-- ==== Sys2Proof/Certificates/Slice0/Obligations.lean ====
section
/-! DEFINITION. What is claimed of the model: one `Obligations.<Name>` per claim, with the rules of spec/ it
formalises in its docstring. `CanIssue c s` says the issuer may issue an operation of class `c` now. -/

open Sys2Proof Sys2Proof.Machine

/-! Encodings (R101 to R104, R113). -/

/-- The word of an instruction decodes to that instruction, whatever its operands (R102 to R104). -/
def Obligations.DecodeUndoesEncode : Prop := ∀ i : Instr, decode (encode i) = .ok i

/-- A word that decodes is the one word of its instruction: no two words spell the same operation, and a
word with a non-zero reserved or unused field spells none (R102, R113 b). -/
def Obligations.EncodeUndoesDecode : Prop := ∀ (w : OpWord) (i : Instr), decode w = .ok i → encode i = w

/-- Words written out from R102 to R104 decode to the operations they stand for. -/
def Obligations.SpecWordsDecode : Prop :=
  decode 0x0000000000000101 = .ok (.lock .rx) ∧
  decode 0x0000000900030011 = .ok (.markHwOwned .tx 3 0x09) ∧
  decode 0x0000002A00000020 = .ok (.transmit 42) ∧
  decode 0x0000000000080150 = .ok (.ringInitRx 8) ∧
  decode 0x0000000038180060 = .ok .rd32Tdt ∧
  decode 0x0000000338180061 = .ok (.wr32Tdt 3) ∧
  decode 0x0000000052140060 = .ok (.rd32Mta 5) ∧
  decode 0x00000000003C0182 = .ok (.devRxFrame 60) ∧
  decode 0x0000000205DC0092 = .ok (.append 2 1500)

/-- R101: the register is selected by the offset alone, by exact match against R21's offsets (MTA matches
`off[15:9] = 0b0101001`); a read or a write at an offset that matches none is refused. -/
def Obligations.RegistersSelectedByOffset : Prop :=
  (∀ (off : Idx) (v : Word) (r : Reg), off = r.offset →
    decodePort false off v = .ok r.read ∧ decodePort true off v = .ok (r.write v)) ∧
  (∀ (off : Idx) (v : Word), (∀ r : Reg, off ≠ r.offset) →
    (∃ e, decodePort false off v = .error e) ∧ ∃ e, decodePort true off v = .error e) ∧
  (∀ (off : Idx) (v : Word), decode (mkWord 0x60 .tx off 0) = decodePort false off v ∧
    decode (mkWord 0x61 .tx off v) = decodePort true off v) ∧
  Reg.offset .ctrl = 0x0000 ∧ Reg.offset .icr = 0x00C0 ∧ Reg.offset .ims = 0x00D0 ∧ Reg.offset .rctl = 0x0100 ∧
  Reg.offset .tctl = 0x0400 ∧ Reg.offset .rdbal = 0x2800 ∧ Reg.offset .rdbah = 0x2804 ∧ Reg.offset .rdlen = 0x2808 ∧
  Reg.offset .rdh = 0x2810 ∧ Reg.offset .rdt = 0x2818 ∧ Reg.offset .rdtr = 0x2820 ∧ Reg.offset .radv = 0x282C ∧
  Reg.offset .tdbal = 0x3800 ∧ Reg.offset .tdbah = 0x3804 ∧ Reg.offset .tdlen = 0x3808 ∧ Reg.offset .tdh = 0x3810 ∧
  Reg.offset .tdt = 0x3818 ∧ Reg.offset .ral = 0x5400 ∧ Reg.offset .rah = 0x5404 ∧
  ∀ k : BitVec 7, (Reg.offset (.mta k)).toNat = 0x5200 + 4 * k.toNat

EXERCISE DIRECTIONS:
Output each entry exactly as written, leaving none out.

YOUR RESPONSE:
-- ==== Sys2Proof/Certificates/Slice0/Obligations.lean ====
section
/-! DEFINITION. What is claimed of the model: one `Obligations.<Name>` per claim, with the rules of spec/ it
formalises in its docstring. `CanIssue c s` says the issuer may issue an operation of class `c` now. -/

open Sys2Proof Sys2Proof.Machine

/-! Encodings (R101 to R104, R113). -/

/-- The word of an instruction decodes to that instruction, whatever its operands (R102 to R104). -/
def Obligations.DecodeUndoesEncode : Prop := ∀ i : Instr, decode (encode i) = .ok i

/-- A word that decodes is the one word of its instruction: no two words spell the same operation, and a
word with a non-zero reserved or unused field spells none (R102, R113 b). -/
def Obligations.EncodeUndoesDecode : Prop := ∀ (w : OpWord) (i : Instr), decode w = .ok i → encode i = w

/-- Words written out from R102 to R104 decode to the operations they stand for. -/
def Obligations.SpecWordsDecode : Prop :=
  decode 0x0000000000000101 = .ok (.lock .rx) ∧
  decode 0x0000000900030011 = .ok (.markHwOwned .tx 3 0x09) ∧
  decode 0x0000002A00000020 = .ok (.transmit 42) ∧
  decode 0x0000000000080150 = .ok (.ringInitRx 8) ∧
  decode 0x0000000038180060 = .ok .rd32Tdt ∧
  decode 0x0000000338180061 = .ok (.wr32Tdt 3) ∧
  decode 0x0000000052140060 = .ok (.rd32Mta 5) ∧
  decode 0x00000000003C0182 = .ok (.devRxFrame 60) ∧
  decode 0x0000000205DC0092 = .ok (.append 2 1500)

/-- R101: the register is selected by the offset alone, by exact match against R21's offsets (MTA matches
`off[15:9] = 0b0101001`); a read or a write at an offset that matches none is refused. -/
def Obligations.RegistersSelectedByOffset : Prop :=
  (∀ (off : Idx) (v : Word) (r : Reg), off = r.offset →
    decodePort false off v = .ok r.read ∧ decodePort true off v = .ok (r.write v)) ∧
  (∀ (off : Idx) (v : Word), (∀ r : Reg, off ≠ r.offset) →
    (∃ e, decodePort false off v = .error e) ∧ ∃ e, decodePort true off v = .error e) ∧
  (∀ (off : Idx) (v : Word), decode (mkWord 0x60 .tx off 0) = decodePort false off v ∧
    decode (mkWord 0x61 .tx off v) = decodePort true off v) ∧
  Reg.offset .ctrl = 0x0000 ∧ Reg.offset .icr = 0x00C0 ∧ Reg.offset .ims = 0x00D0 ∧ Reg.offset .rctl = 0x0100 ∧
  Reg.offset .tctl = 0x0400 ∧ Reg.offset .rdbal = 0x2800 ∧ Reg.offset .rdbah = 0x2804 ∧ Reg.offset .rdlen = 0x2808 ∧
  Reg.offset .rdh = 0x2810 ∧ Reg.offset .rdt = 0x2818 ∧ Reg.offset .rdtr = 0x2820 ∧ Reg.offset .radv = 0x282C ∧
  Reg.offset .tdbal = 0x3800 ∧ Reg.offset .tdbah = 0x3804 ∧ Reg.offset .tdlen = 0x3808 ∧ Reg.offset .tdh = 0x3810 ∧
  Reg.offset .tdt = 0x3818 ∧ Reg.offset .ral = 0x5400 ∧ Reg.offset .rah = 0x5404 ∧
  ∀ k : BitVec 7, (Reg.offset (.mta k)).toNat = 0x5200 + 4 * k.toNat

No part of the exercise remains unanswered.